Ama sizin yazilariniz cok ilgimi cekti forumda hic geri "Evet ben HTT yi kullandim ve faydasini gördüm" diyen kimseyi bulamadigim halde nedense yazdiklariniz cok samimi geldi bana.
Son zamanlarda HTT yi Almanya/Wiesbaden e gönderdiginizi okudum.
BIZE yardimci olabilirseniz cok minnettar oluruz.
Burda Kantaronu toplam imkanimiz dogal yollardan yok marketlerde istedigimiz kadar buluyoruz ama nereden hangi cesit oldugunu bilmiyoruz tek bir adi var zaten Almanca Johanniskraut diye geciyor.
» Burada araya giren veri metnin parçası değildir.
theorem goes_execOccRowWrite {W : List Part} {s0 : State} (s : State) (hW : subParts [.regs, .out, .free, .ldg, .mem, .pba] W = true) (hg : Goes W s0 s) : ∀ t0, execOccRowWrite s = .next t0 → Goes W s0 t0 := by
  unfold execOccRowWrite
  intro t0 e0
  obtain rfl := Host.Outcome.next.inj e0
  clear e0
  repeat' first
    | with_reducible assumption
    | (with_reducible refine goes_occRowWrite _ ?_ ?_; exact subT rfl hW)

theorem goes_liveUpdate {W : List Part} {s0 : State} (s : State) (hW : subParts [.regs] W = true) (hg : Goes W s0 s) : Goes W s0 (State.liveUpdate s) := by
  unfold State.liveUpdate
  repeat' first
    | with_reducible assumption
    | intro x
    | lift_lets
    | (with_reducible refine goes_wr _ _ _ ?_ ?_; exact subT rfl hW)
    | (refine Goes.foldl (fun _ _ _ => ?_) ?_)

theorem goes_corDrain {W : List Part} {s0 : State} (s : State) (hW : subParts [.regs, .out, .pba] W = true) (hg : Goes W s0 s) : Goes W s0 (State.corDrain s) := by
  unfold State.corDrain
  repeat' first
    | with_reducible assumption
    | lift_lets
    | (with_reducible refine goes_setDrained _ _ ?_ ?_; exact subT rfl hW)
    | (with_reducible refine Goes.ite ?_ ?_)

theorem goes_corFinish {W : List Part} {s0 : State} (s : State) (hW : subParts [.regs, .out, .mbx, .ldg, .cor, .pba] W = true) (hg : Goes W s0 s) : Goes W s0 (State.corFinish s).1 := by
  unfold State.corFinish
  repeat' first
    | with_reducible assumption
    | (intro x; refine Goes.cut (W := W) (s0 := s0) (x := x) ?_ ?_; rotate_left; clear_value x; intro hx; rotate_right)
    | intro x
    | lift_lets
    | (with_reducible refine goes_wr _ _ _ ?_ ?_; exact subT rfl hW)
    | (with_reducible refine goes_wb _ _ _ _ ?_ ?_; exact subT rfl hW)
    | (with_reducible refine goes_bumpSat _ _ _ ?_ ?_; exact subT rfl hW)
    | (with_reducible refine goes_irq _ _ _ ?_ ?_; exact subT rfl hW)
    | (with_reducible refine goes_event _ _ _ _ ?_ ?_; exact subT rfl hW)
    | (with_reducible refine goes_publishAll _ _ ?_ ?_; exact subT rfl hW)
    | (with_reducible refine goes_occAdd _ _ _ ?_ ?_; exact subT rfl hW)
    | (with_reducible refine goes_occFreeze _ _ ?_ ?_; exact subT rfl hW)
    | (with_reducible refine goes_corDrain _ ?_ ?_; exact subT rfl hW)
    | (with_reducible refine Goes.iteFst ?_ ?_)
    | split
    | (fail_if_no_progress (with_reducible refine goes_set_cor _ _ ?_ ?_; exact subT rfl hW))

theorem goes_corFinish' {W : List Part} {s0 : State} (s : State) {u0 : State} {v0 : List (Nat × Bool)} (e : State.corFinish s = (u0, v0)) (hW : subParts [.regs, .out, .mbx, .ldg, .cor, .pba] W = true) (hg : Goes W s0 s) : Goes W s0 u0 := by
  have := goes_corFinish s hW hg
  rw [e] at this
  exact this

theorem goes_corReset {W : List Part} {s0 : State} (s : State) (hW : subParts [.regs, .out, .mbx, .cor, .pba] W = true) (hg : Goes W s0 s) : Goes W s0 (State.corReset s) := by
  unfold State.corReset
  repeat' first
    | with_reducible assumption
    | (intro x; refine Goes.cut (W := W) (s0 := s0) (x := x) ?_ ?_; rotate_left; clear_value x; intro hx; rotate_right)
    | lift_lets
    | (with_reducible refine goes_reply _ _ _ _ _ ?_ ?_; exact subT rfl hW)
    | (with_reducible refine Goes.ite ?_ ?_)
    | split
    | (fail_if_no_progress (with_reducible refine goes_set_cor _ _ ?_ ?_; exact subT rfl hW))

theorem goes_stageFor {W : List Part} {s0 : State} (s : State) (b : Bytes) (n : Nat) (hW : subParts [.regs, .cor] W = true) (hg : Goes W s0 s) :
    Goes W s0 (s.stageFor b n) :=
  goes_set_cor _ _ (subT rfl hW) (goes_stage _ _ (subT rfl hW) hg)

theorem goes_stageCopy {W : List Part} {s0 : State} (s : State) (o : Option Nat) (hW : subParts [.regs, .cor] W = true) (hg : Goes W s0 s) :
    Goes W s0 (s.stageCopy o) := by
  cases o with
  | none => exact hg
  | some i => exact goes_stageFor s _ 3 hW hg

theorem goes_corStart {W : List Part} {s0 : State} (s : State) (hW : subParts [.regs, .cor] W = true) (hg : Goes W s0 s) : Goes W s0 (State.corStart s) := by
  unfold State.corStart
  split
  · exact hg
  · exact goes_stageCopy s _ hW hg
Dogal kantaronu bulsak bile dogal zeytinyagini kesinlikle bulamayiz en iyi zeytinyaginin bizim bölgelerden ciktigini biliyoruz.Biz de Balikesirliyiz.Size ulasabilirsem Aydin Söke ye gelip sizi ziyaret etmek isteriz.Yazdiklarinizdan hangi köyde oldugunuzu sadece tahmin edebiliyorum.
Ama Türkiyeye geldigimizde mutlaka kantaronu toplayip HTT yi yapmak istiyorum.
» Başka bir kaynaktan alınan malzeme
theorem goes_giveIndex {W : List Part} {s0 : State} (s : State) (r : NodeRow) (index : Nat) (hW : subParts [.regs, .out, .free, .ldg, .mem, .lnk, .pba] W = true) (hg : Goes W s0 s) : GoesO W s0 (State.giveIndex s r index) := by
  unfold State.giveIndex
  repeat' first
    | with_reducible assumption
    | lift_lets
    | (with_reducible refine GoesO.elim (goes_idxSet _ _ _ ?_ ?_) (by assumption); exact subT rfl hW)
    | (with_reducible refine goes_lentTo _ _ _ ?_ ?_; exact subT rfl hW)
    | (refine GoesO.some ?_)
    | exact GoesO.none
    | (with_reducible refine GoesO.ite ?_ ?_)
    | split

theorem goes_acceptJoin {W : List Part} {s0 : State} (s : State) (r : NodeRow) (a : JoinAsk) (ridx : Nat) (rejoin : Bool) (hW : subParts [.regs, .out, .free, .mbx, .que, .ldg, .mem, .nvs, .rad, .lnk, .net, .pba] W = true) (hg : Goes W s0 s) : Goes W s0 (State.acceptJoin s r a ridx rejoin) := by
  unfold State.acceptJoin
  repeat' first
    | with_reducible assumption
    | (intro x; refine Goes.cut (W := W) (s0 := s0) (x := x) ?_ ?_; rotate_left; clear_value x; intro hx; rotate_right)
    | intro x
    | lift_lets
    | (with_reducible refine goes_event _ _ _ _ ?_ ?_; exact subT rfl hW)
    | (with_reducible refine goes_setRow _ _ ?_ ?_; exact subT rfl hW)
    | (with_reducible refine goes_childDelAt _ _ _ ?_ ?_; exact subT rfl hW)
    | (with_reducible refine goes_admitNode _ _ ?_ ?_; exact subT rfl hW)
    | (with_reducible refine goes_refuseJoin _ _ _ _ _ ?_ ?_; exact subT rfl hW)
    | (with_reducible refine GoesO.elim (goes_giveIndex _ _ _ ?_ ?_) (by assumption); exact subT rfl hW)
    | (with_reducible refine Goes.ite ?_ ?_)
    | split

theorem goes_joinVerified {W : List Part} {s0 : State} (s : State) (r : NodeRow) (x : AirRx) (hW : subParts [.regs, .out, .free, .ldg, .mem, .nvs, .lnk, .pba] W = true) (hg : Goes W s0 s) : Goes W s0 (State.joinVerified s r x).1 := by
  unfold State.joinVerified
  repeat' first
    | with_reducible assumption
    | intro x
    | lift_lets
    | (with_reducible refine goes_ctxFor _ _ _ ?_ ?_; exact subT rfl hW)
    | (with_reducible refine goes_verify _ _ _ _ _ _ _ ?_ ?_; exact subT rfl hW)
    | (with_reducible refine Goes.iteFst ?_ ?_)
    | split

theorem goes_joinVerified' {W : List Part} {s0 : State} (s : State) (r : NodeRow) (x : AirRx) {u0 : State} {v0 : Bool} (e : State.joinVerified s r x = (u0, v0)) (hW : subParts [.regs, .out, .free, .ldg, .mem, .nvs, .lnk, .pba] W = true) (hg : Goes W s0 s) : Goes W s0 u0 := by
  have := goes_joinVerified s r x hW hg
  rw [e] at this
  exact this

theorem goes_joinReq {W : List Part} {s0 : State} (s : State) (x : AirRx) (hW : subParts [.regs, .out, .free, .mbx, .que, .ldg, .mem, .nvs, .rad, .lnk, .net, .pba] W = true) (hg : Goes W s0 s) : Goes W s0 (State.joinReq s x) := by
  unfold State.joinReq
  repeat' first
    | with_reducible assumption
    | (intro x; refine Goes.cut (W := W) (s0 := s0) (x := x) ?_ ?_; rotate_left; clear_value x; intro hx; rotate_right)
    | intro x
    | lift_lets
    | (with_reducible refine goes_draw _ _ ?_ ?_; exact subT rfl hW)
    | (with_reducible refine goes_event _ _ _ _ ?_ ?_; exact subT rfl hW)
    | (with_reducible refine goes_lend _ _ ?_ ?_; exact subT rfl hW)
    | (with_reducible refine goes_unlend _ _ ?_ ?_; exact subT rfl hW)
    | (with_reducible refine goes_refuseJoin _ _ _ _ _ ?_ ?_; exact subT rfl hW)
    | (with_reducible refine goes_acceptJoin _ _ _ _ _ ?_ ?_; exact subT rfl hW)
    | (with_reducible refine goes_joinVerified _ _ _ ?_ ?_; exact subT rfl hW)
    | (with_reducible refine Goes.ite ?_ ?_)
    | split
    | (fail_if_no_progress (with_reducible refine goes_set_net _ _ ?_ ?_; exact subT rfl hW))

theorem goes_execJoinReq {W : List Part} {s0 : State} (x : AirRx) (s : State) (hW : subParts [.regs, .out, .free, .mbx, .que, .ldg, .mem, .nvs, .rad, .lnk, .net, .pba] W = true) (hg : Goes W s0 s) : ∀ t0, execJoinReq x s = .next t0 → Goes W s0 t0 := by
  unfold execJoinReq
  intro t0 e0
  obtain rfl := Host.Outcome.next.inj e0
  clear e0
  repeat' first
    | with_reducible assumption
    | intro x
    | lift_lets
    | (with_reducible refine goes_sendUp _ _ _ _ ?_ ?_; exact subT rfl hW)
    | (with_reducible refine goes_joinReq _ _ ?_ ?_; exact subT rfl hW)
    | (with_reducible refine Goes.ite ?_ ?_)
    | (fail_if_no_progress (with_reducible refine goes_set_net _ _ ?_ ?_; exact subT rfl hW))

theorem goes_sendStatus {W : List Part} {s0 : State} (s : State) (hW : subParts [.regs, .out, .free, .que, .rad, .net, .pba] W = true) (hg : Goes W s0 s) : Goes W s0 (State.sendStatus s) := by
  unfold State.sendStatus
  repeat' first
    | with_reducible assumption
    | (intro x; refine Goes.cut (W := W) (s0 := s0) (x := x) ?_ ?_; rotate_left; clear_value x; intro hx; rotate_right)
    | intro x
    | lift_lets
    | (with_reducible refine goes_draw _ _ ?_ ?_; exact subT rfl hW)
    | (with_reducible refine goes_sendUp _ _ _ _ ?_ ?_; exact subT rfl hW)
    | (fail_if_no_progress (with_reducible refine goes_set_net _ _ ?_ ?_; exact subT rfl hW))

theorem goes_sendNkStatus {W : List Part} {s0 : State} (s : State) (g : Nat) (hW : subParts [.regs, .out, .free, .que, .nvs, .rad, .lnk, .net, .pba] W = true) (hg : Goes W s0 s) : Goes W s0 (State.sendNkStatus s g) := by
  unfold State.sendNkStatus
  repeat' first
    | with_reducible assumption
    | intro x
    | lift_lets
    | (with_reducible refine goes_draw _ _ ?_ ?_; exact subT rfl hW)
    | (with_reducible refine goes_fwSend _ _ _ _ _ _ ?_ ?_; exact subT rfl hW)
    | (with_reducible refine goes_secure _ _ _ (by assumption) ?_ ?_; exact subT rfl hW)
    | (with_reducible refine goes_sendUp _ _ _ _ ?_ ?_; exact subT rfl hW)
    | (with_reducible refine Goes.ite ?_ ?_)
    | split

theorem goes_nkRoll {W : List Part} {s0 : State} (s : State) (r : NodeRow) (g : Nat) (hW : subParts [.regs, .out, .free, .ldg, .mem, .lnk, .net, .pba] W = true) (hg : Goes W s0 s) : Goes W s0 (State.nkRoll s r g) := by
  unfold State.nkRoll
  repeat' first
    | with_reducible assumption
    | (intro x; refine Goes.cut (W := W) (s0 := s0) (x := x) ?_ ?_; rotate_left; clear_value x; intro hx; rotate_right)
    | intro x
    | lift_lets
    | (with_reducible refine goes_recWrite _ _ _ ?_ ?_; exact subT rfl hW)
    | (with_reducible refine goes_ctxDrop _ _ ?_ ?_; exact subT rfl hW)
    | (with_reducible refine goes_setRow _ _ ?_ ?_; exact subT rfl hW)
    | split

theorem goes_execStatusReceive {W : List Part} {s0 : State} (x : AirRx) (s : State) (hW : subParts [.regs, .out, .free, .mbx, .ldg, .mem, .lnk, .net, .pba] W = true) (hg : Goes W s0 s) : ∀ t0, execStatusReceive x s = .next t0 → Goes W s0 t0 := by
  unfold execStatusReceive
  intro t0 e0
  obtain rfl := Host.Outcome.next.inj e0
  clear e0
  repeat' first
    | with_reducible assumption
    | (intro x; refine Goes.cut (W := W) (s0 := s0) (x := x) ?_ ?_; rotate_left; clear_value x; intro hx; rotate_right)
    | intro x
    | lift_lets
    | (with_reducible refine goes_event _ _ _ _ ?_ ?_; exact subT rfl hW)
    | (with_reducible refine goes_setRow _ _ ?_ ?_; exact subT rfl hW)
    | (with_reducible refine goes_nkRoll _ _ _ ?_ ?_; exact subT rfl hW)
    | (with_reducible refine Goes.ite ?_ ?_)
    | split

theorem goes_abandonJoin {W : List Part} {s0 : State} (s : State) (r : NodeRow) (hW : subParts [.regs, .out, .free, .mbx, .ldg, .mem, .lnk, .net, .pba] W = true) (hg : Goes W s0 s) : Goes W s0 (State.abandonJoin s r) := by
  unfold State.abandonJoin
  repeat' first
    | with_reducible assumption
    | (intro x; refine Goes.cut (W := W) (s0 := s0) (x := x) ?_ ?_; rotate_left; clear_value x; intro hx; rotate_right)
    | lift_lets
    | (with_reducible refine goes_event _ _ _ _ ?_ ?_; exact subT rfl hW)
    | (with_reducible refine goes_recFree _ _ ?_ ?_; exact subT rfl hW)
    | (with_reducible refine goes_idxSet _ _ _ ?_ ?_; exact subT rfl hW)
    | (with_reducible refine goes_setRow _ _ ?_ ?_; exact subT rfl hW)
    | (with_reducible refine goes_dropChild _ _ ?_ ?_; exact subT rfl hW)
    | (with_reducible refine Goes.ite ?_ ?_)
    | (with_reducible refine GoesO.getD ?_ ?_)

theorem goes_execJoinConfirmTimeout {W : List Part} {s0 : State} (index : Nat) (s : State) (hW : subParts [.regs, .out, .free, .mbx, .que, .ldg, .mem, .nvs, .rad, .lnk, .net, .pba] W = true) (hg : Goes W s0 s) : ∀ t0, execJoinConfirmTimeout index s = .next t0 → Goes W s0 t0 := by
  unfold execJoinConfirmTimeout
  intro t0 e0
  obtain rfl := Host.Outcome.next.inj e0
  clear e0
  repeat' first
    | with_reducible assumption
    | intro x
    | lift_lets
    | (with_reducible refine goes_setRow _ _ ?_ ?_; exact subT rfl hW)
    | (with_reducible refine goes_admitNode _ _ ?_ ?_; exact subT rfl hW)
    | (with_reducible refine goes_abandonJoin _ _ ?_ ?_; exact subT rfl hW)
    | (with_reducible refine Goes.ite ?_ ?_)
    | split

theorem goes_joined {W : List Part} {s0 : State} (s : State) (hW : subParts [.regs, .out, .free, .que, .rad, .net, .pba] W = true) (hg : Goes W s0 s) : Goes W s0 (State.joined s) := by
  unfold State.joined
  repeat' first
    | with_reducible assumption
    | lift_lets
    | (with_reducible refine goes_setBcn _ _ _ ?_ ?_; exact subT rfl hW)
    | (with_reducible refine goes_sendStatus _ ?_ ?_; exact subT rfl hW)

theorem goes_newParent {W : List Part} {s0 : State} (s : State) (index : Nat) (seg : Nat) (head : Nat) (parent : Nat) (wake : Nat × Nat × Nat) (margins : List Int) (cost : Nat) (hW : subParts [.ntm, .bcn, .net] W = true) (hg : Goes W s0 s) : Goes W s0 (State.newParent s index seg head parent wake margins cost) := by
  unfold State.newParent
  repeat' first
    | with_reducible assumption
    | intro x
    | lift_lets
    | (fail_if_no_progress (apply Goes.upd [.ntm, .bcn, .net]; dsimp only; exact subT rfl hW; (intro p hp; cases p <;> first | rfl | simp at hp); exact fun c => c))

theorem goes_leaveParent {W : List Part} {s0 : State} (s : State) (old : Nat) (new : Nat) (hW : subParts [.regs, .out, .free, .ldg, .mem, .lnk, .pba] W = true) (hg : Goes W s0 s) : Goes W s0 (State.leaveParent s old new) := by
  unfold State.leaveParent
  repeat' first
    | with_reducible assumption
    | lift_lets
    | (with_reducible refine goes_recFree _ _ ?_ ?_; exact subT rfl hW)
    | (with_reducible refine Goes.ite ?_ ?_)

theorem goes_takeAccept {W : List Part} {s0 : State} (s : State) (x : AirRx) (parent : Nat) (seg : Nat) (hW : subParts [.regs, .out, .free, .que, .ldg, .ntm, .mem, .nvs, .rad, .lnk, .bcn, .net, .pba] W = true) (hg : Goes W s0 s) : Goes W s0 (State.takeAccept s x parent seg) := by
  unfold State.takeAccept
  repeat' first
    | with_reducible assumption
    | (intro x; refine Goes.cut (W := W) (s0 := s0) (x := x) ?_ ?_; rotate_left; clear_value x; intro hx; rotate_right)
    | intro x
    | lift_lets
    | (with_reducible refine goes_wr _ _ _ ?_ ?_; exact subT rfl hW)
    | (with_reducible refine goes_wf _ _ _ _ _ ?_ ?_; exact subT rfl hW)
    | (with_reducible refine goes_wb _ _ _ _ ?_ ?_; exact subT rfl hW)
    | (with_reducible refine goes_recSet _ _ _ _ _ ?_ ?_; exact subT rfl hW)
    | (with_reducible refine goes_joined _ ?_ ?_; exact subT rfl hW)
    | (with_reducible refine goes_newParent _ _ _ _ _ _ _ _ ?_ ?_; exact subT rfl hW)
    | (with_reducible refine goes_leaveParent _ _ _ ?_ ?_; exact subT rfl hW)
    | (with_reducible refine Goes.ite ?_ ?_)

theorem goes_execJoinAcc {W : List Part} {s0 : State} (x : AirRx) (s : State) (hW : subParts [.regs, .out, .free, .que, .ldg, .ntm, .mem, .nvs, .rad, .lnk, .bcn, .net, .pba] W = true) (hg : Goes W s0 s) : ∀ t0, execJoinAcc x s = .next t0 → Goes W s0 t0 := by
  unfold execJoinAcc
  intro t0 e0
  obtain rfl := Host.Outcome.next.inj e0
  clear e0
  repeat' first
    | with_reducible assumption
    | intro x
    | lift_lets
    | (with_reducible refine goes_passInner _ _ ?_ ?_; exact subT rfl hW)
    | (with_reducible refine goes_takeAccept _ _ _ _ ?_ ?_; exact subT rfl hW)
    | (with_reducible refine Goes.ite ?_ ?_)
    | split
Ama önce oraya gelebilecek imkanlara ulasmamiz lazim...
17.07 de kemoterapiye baslayacaklar ve eger Ilhan beyin söyledigi dogru ise Kemoterapi kanser hücrelerinin daha cok yayilmasina sebep olacak.
HTT ye nasil ulasabiliriz? Türkiyeden tanidiklarima da aldirabilirim onlarda bi sekilde gönderirler.
Ama okuduklarimdan anladigim kadariyla HTT kullanimi sirasinda baska herhangi bir ilac kullanmamak gerekiyor.
Kemoterapi ile birlikte kullanmak ne kadar dogru olur ya da en dogrusu nasil olur hic bir bilgim yok.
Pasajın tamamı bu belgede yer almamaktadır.